Collected data
•••••

/-- Dictionary rows of the index page 0x2Cxx, part 1. -/
def rowsChgA : List EntryRow := [
  ⟨0x2C00, 0x01, 1, 0, 0, .u8, .rw, .s, 0, (.range 0 1)⟩,
  ⟨0x2C00, 0x02, 1, 0, 0, .u8, .rwl, .s, 0, (.range 0 2)⟩,
  ⟨0x2C00, 0x03, 1, 0, 0, .u8, .rwl, .s, 12, (.range 6 16)⟩,
  ⟨0x2C00, 0x04, 1, 0, 0, .u16, .rw, .s, 0, .any⟩,
  ⟨0x2C00, 0x05, 1, 0, 0, .u16, .rw, .s, 2000, (.range 200 10000)⟩,
  ⟨0x2C00, 0x06, 1, 0, 0, .u16, .rw, .s, 200, (.range 200 2000)⟩,
  ⟨0x2C00, 0x07, 1, 0, 0, .u8, .rw, .s, 10, (.range 5 30)⟩,
  ⟨0x2C00, 0x08, 1, 0, 0, .u16, .rw, .s, 1000, (.range 10 60000)⟩,
  ⟨0x2C00, 0x09, 1, 0, 0, .u16, .rw, .s, 300, (.range 10 1440)⟩,
  ⟨0x2C00, 0x0A, 1, 0, 0, .u16, .rw, .s, 30, (.range 1 240)⟩,
  ⟨0x2C00, 0x0B, 1, 0, 0, .u16, .rw, .s, 0, (.zeroOr 50 300)⟩,
  ⟨0x2C00, 0x0C, 1, 0, 0, .u16, .rwl, .s, 300, (.range 150 600)⟩,
  ⟨0x2C00, 0x0D, 1, 0, 0, .u8, .rw, .s, 0, (.range 0 2)⟩,
  ⟨0x2C00, 0x0E, 1, 0, 0, .u16, .rw, .s, 10, (.range 1 3600)⟩,
  ⟨0x2C00, 0x0F, 1, 0, 0, .u8, .rwl, .s, 0, (.range 0 1)⟩,
  ⟨0x2C00, 0x10, 1, 0, 0, .u16, .rwl, .s, 500, (.range 100 1000)⟩,
  ⟨0x2C00, 0x11, 1, 0, 0, .u16, .rwl, .s, 5000, (.range 1000 20000)⟩,
  ⟨0x2C00, 0x12, 1, 0, 0, .i16, .rw, .s, 0, (.range (-400) 800)⟩,
  ⟨0x2C00, 0x13, 1, 0, 0, .i16, .rw, .s, 450, (.range (-400) 800)⟩,
  ⟨0x2C00, 0x14, 1, 0, 0, .u16, .rw, .s, 1000, (.range 200 5000)⟩,
  ⟨0x2C20, 0x01, 1, 0, 0, .u8, .ro, .v, 0, .any⟩,
  ⟨0x2C20, 0x02, 1, 0, 0, .u8, .ro, .v, 0, .any⟩,
  ⟨0x2C20, 0x03, 1, 0, 0, .u32, .ro, .v, 0, .any⟩,
  ⟨0x2C20, 0x04, 1, 0, 0, .i32, .ro, .v, 0, .any⟩,
  ⟨0x2C20, 0x05, 1, 0, 0, .u16, .ro, .v, 0, .any⟩,
  ⟨0x2C20, 0x06, 1, 0, 0, .u16, .ro, .v, 0, .any⟩,
  ⟨0x2C20, 0x07, 1, 0, 0, .u8, .ro, .v, 0, .any⟩,
  ⟨0x2C20, 0x08, 1, 0, 0, .u32, .ro, .v, 43200, .any⟩,
  ⟨0x2C20, 0x09, 1, 0, 0, .u16, .ro, .v, 0, .any⟩,
  ⟨0x2C20, 0x0A, 1, 0, 0, .u32, .ro, .v, 0, .any⟩,
  ⟨0x2C20, 0x0B, 1, 0, 0, .u32, .ro, .v, 0, .any⟩,
  ⟨0x2C20, 0x0C, 1, 0, 0, .u8, .ro, .v, 0, .any⟩,
  ⟨0x2C20, 0x0D, 1, 0, 0, .u8, .ro, .v, 15, .any⟩,
  ⟨0x2C20, 0x0E, 1, 0, 0, .u8, .ro, .b, 15, .any⟩,
  ⟨0x2C20, 0x0F, 1, 0, 0, .i16, .ro, .v, 0, .any⟩,
  ⟨0x2C20, 0x10, 1, 0, 0, .i16, .ro, .v, 0, .any⟩,
  ⟨0x2C20, 0x11, 1, 0, 0, .u32, .ro, .v, 0, .any⟩,
  ⟨0x2C20, 0x12, 1, 0, 0, .u32, .ro, .v, 0, .any⟩,
  ⟨0x2C20, 0x13, 1, 0, 0, .u16, .w1c, .v, 0, .any⟩,
  ⟨0x2C40, 0x01, 1, 0, 0, .u8, .rwl, .s, 0, (.range 0 1)⟩]

/-- Dictionary rows of the index page 0x2Cxx, part 2. -/
def rowsChgB : List EntryRow := [
  ⟨0x2C40, 0x02, 1, 0, 0, .u8, .rwl, .s, 0, (.range 0 1)⟩,
  ⟨0x2C40, 0x03, 1, 0, 0, .u16, .rw, .s, 100, (.range 10 60000)⟩,
  ⟨0x2C40, 0x04, 1, 0, 0, .u16, .rw, .s, 0, (.zeroOr 16000 64000)⟩,
  ⟨0x2C40, 0x05, 1, 0, 0, .u16, .rw, .s, 0, .any⟩,
  ⟨0x2C40, 0x06, 1, 0, 0, .u16, .rw, .s, 200, (.range 50 500)⟩,
  ⟨0x2C40, 0x07, 1, 0, 0, .u16, .rw, .s, 10, (.range 1 10000)⟩,
  ⟨0x2C40, 0x08, 1, 0, 0, .u8, .rw, .s, 0, (.range 0 1)⟩,
  ⟨0x2C40, 0x09, 1, 0, 0, .u16, .rwl, .s, 0, (.zeroOr 65000 79000)⟩,
  ⟨0x2C40, 0x10, 1, 0, 0, .u8, .ro, .v, 0, .any⟩,
  ⟨0x2C40, 0x11, 1, 0, 0, .u32, .ro, .v, 0, .any⟩,
  ⟨0x2C40, 0x12, 1, 0, 0, .u32, .ro, .v, 0, .any⟩,
  ⟨0x2C40, 0x13, 1, 0, 0, .u8, .ro, .v, 0, .any⟩,
  ⟨0x2C40, 0x14, 1, 0, 0, .u16, .ro, .v, 0, .any⟩,
  ⟨0x2C40, 0x15, 1, 0, 0, .u32, .ro, .v, 0, .any⟩,
  ⟨0x2C40, 0x16, 1, 0, 0, .u8, .w1c, .v, 0, .any⟩,
  ⟨0x2C60, 0x01, 1, 0, 0, .u8, .rw, .s, 1, (.range 0 1)⟩,
  ⟨0x2C60, 0x02, 1, 0, 0, .u8, .rw, .s, 78, (.range 40 95)⟩,
  ⟨0x2C60, 0x03, 1, 0, 0, .u16, .rw, .s, 100, (.range 10 1000)⟩,
  ⟨0x2C60, 0x04, 1, 0, 0, .u16, .rw, .s, 50, (.range 10 10000)⟩,
  ⟨0x2C60, 0x05, 1, 0, 0, .u16, .rw, .s, 600, (.range 10 65000)⟩,
  ⟨0x2C60, 0x06, 1, 0, 0, .u16, .rw, .s, 10000, (.range 10000 60000)⟩,
  ⟨0x2C60, 0x07, 1, 0, 0, .u16, .rw, .s, 28000, (.range 10000 58000)⟩,
  ⟨0x2C60, 0x08, 1, 0, 0, .u16, .rw, .s, 2000, (.range 200 5000)⟩,
  ⟨0x2C60, 0x09, 1, 0, 0, .u16, .rw, .s, 0, (.zeroOr 16000 60000)⟩,
  ⟨0x2C60, 0x0A, 1, 0, 0, .u8, .wo, .v, 0, .any⟩,
  ⟨0x2C60, 0x10, 1, 0, 0, .u16, .ro, .v, 0, .any⟩,
  ⟨0x2C60, 0x11, 1, 0, 0, .u16, .ro, .v, 0, .any⟩,
  ⟨0x2C60, 0x12, 1, 0, 0, .i32, .ro, .v, 0, .any⟩,
  ⟨0x2C60, 0x13, 1, 0, 0, .u16, .ro, .v, 0, .any⟩,
  ⟨0x2C60, 0x14, 1, 0, 0, .u8, .ro, .v, 0, .any⟩]

/-- Dictionary rows of the index page 0x2Dxx, part 1. -/
def rowsEstA : List EntryRow := [
  ⟨0x2D00, 0x01, 1, 0, 0, .u32, .rwl, .s, 20000000, (.range 1000000 1000000000)⟩,
  ⟨0x2D00, 0x02, 1, 0, 0, .u16, .rw, .s, 2, (.range 0 100)⟩,
  ⟨0x2D00, 0x03, 1, 0, 0, .u16, .rw, .s, 20, (.range 1 1000)⟩,
  ⟨0x2D00, 0x04, 1, 0, 0, .u32, .rw, .s, 1800, (.range 60 86400)⟩,
  ⟨0x2D00, 0x05, 1, 0, 0, .u16, .rw, .s, 10, (.range 1 1000)⟩,
  ⟨0x2D00, 0x06, 1, 0, 0, .u16, .rw, .s, 20, (.range 0 500)⟩,
  ⟨0x2D00, 0x07, 1, 0, 0, .u16, .rw, .s, 250, (.range 0 1000)⟩,
  ⟨0x2D00, 0x08, 1, 0, 0, .u16, .rw, .s, 250, (.range 0 1000)⟩,
  ⟨0x2D00, 0x09, 1, 0, 0, .u16, .rw, .s, 1000, (.range 0 1000)⟩,
  ⟨0x2D00, 0x0A, 1, 0, 0, .u32, .rw, .s, 43200, (.range 3600 604800)⟩,
  ⟨0x2D00, 0x0B, 1, 0, 0, .u16, .rw, .s, 72, (.range 1 8760)⟩,
  ⟨0x2D00, 0x0C, 1, 0, 0, .u16, .rw, .s, 700, (.range 0 1000)⟩,
  ⟨0x2D00, 0x0D, 1, 0, 0, .u16, .rw, .s, 800, (.range 500 1000)⟩,
  ⟨0x2D00, 0x0E, 1, 0, 0, .u16, .rw, .s, 400, (.range 200 1000)⟩,
  ⟨0x2D00, 0x0F, 1, 0, 0, .u16, .rw, .s, 500, (.range 1 1000)⟩,
  ⟨0x2D00, 0x10, 1, 0, 0, .u16, .rw, .s, 250, (.range 1 1000)⟩,
  ⟨0x2D00, 0x11, 1, 0, 0, .u32, .rw, .s, 604800, (.range 3600 2592000)⟩,
  ⟨0x2D00, 0x12, 1, 0, 0, .i16, .rw, .s, 100, .any⟩,
  ⟨0x2D00, 0x13, 1, 0, 0, .i16, .rw, .s, 400, .any⟩,
  ⟨0x2D00, 0x14, 1, 0, 0, .u8, .rw, .s, 50, (.range 0 100)⟩,
  ⟨0x2D00, 0x15, 1, 0, 0, .u16, .rw, .s, 100, (.range 20 500)⟩,
  ⟨0x2D00, 0x16, 1, 0, 0, .u16, .rw, .s, 50, (.range 0 500)⟩,
  ⟨0x2D00, 0x17, 1, 0, 0, .u32, .rw, .s, 50000, (.range 1000 1000000)⟩,
  ⟨0x2D00, 0x18, 1, 0, 0, .u16, .rw, .s, 50, (.range 10 1000)⟩,
  ⟨0x2D00, 0x19, 1, 0, 0, .u32, .rw, .s, 600, (.zeroOr 10 86400)⟩,
  ⟨0x2D00, 0x1A, 1, 0, 0, .u16, .rw, .s, 200, (.range 0 5000)⟩,
  ⟨0x2D00, 0x1B, 1, 0, 0, .u16, .rw, .s, 1, (.range 0 1000)⟩,
  ⟨0x2D00, 0x1C, 1, 0, 0, .u32, .rw, .s, 600, (.range 60 86400)⟩,
  ⟨0x2D00, 0x1D, 1, 0, 0, .u8, .rwl, .s, 1, (.range 0 15)⟩,
  ⟨0x2D00, 0x1E, 1, 0, 0, .u16, .rwl, .s, 3435, (.range 2000 6000)⟩,
  ⟨0x2D00, 0x1F, 1, 0, 0, .u32, .rwl, .s, 10000, (.range 1000 100000)⟩,
  ⟨0x2D00, 0x20, 1, 0, 0, .u16, .rw, .s, 100, (.range 0 500)⟩,
  ⟨0x2D00, 0x21, 1, 0, 0, .u16, .rw, .s, 700, (.range 100 1000)⟩,
  ⟨0x2D00, 0x22, 1, 0, 0, .u16, .rw, .s, 2000, (.range 1100 5000)⟩,
  ⟨0x2D00, 0x23, 1, 0, 0, .u16, .wo, .v, 0, .any⟩,
  ⟨0x2D10, 0x01, 1, 0, 0, .u32, .rw, .s, 86400, (.range 0 2592000)⟩,
  ⟨0x2D10, 0x02, 1, 0, 0, .u16, .rw, .s, 500, (.range 100 2000)⟩,
  ⟨0x2D10, 0x03, 1, 0, 0, .u8, .rw, .s, 0, (.range 0 1)⟩,
  ⟨0x2D10, 0x04, 1, 0, 0, .u16, .rw, .s, 0, (.range 0 4095)⟩,
  ⟨0x2D10, 0x05, 1, 0, 0, .u32, .rw, .s, 604800, (.range 3600 7776000)⟩]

•••••

TASK ITEM:
Which lines of the records above contain the word "EntryRow"? Show each of them.

EXERCISE RESULT:
def rowsChgA : List EntryRow := [
def rowsChgB : List EntryRow := [
def rowsEstA : List EntryRow := [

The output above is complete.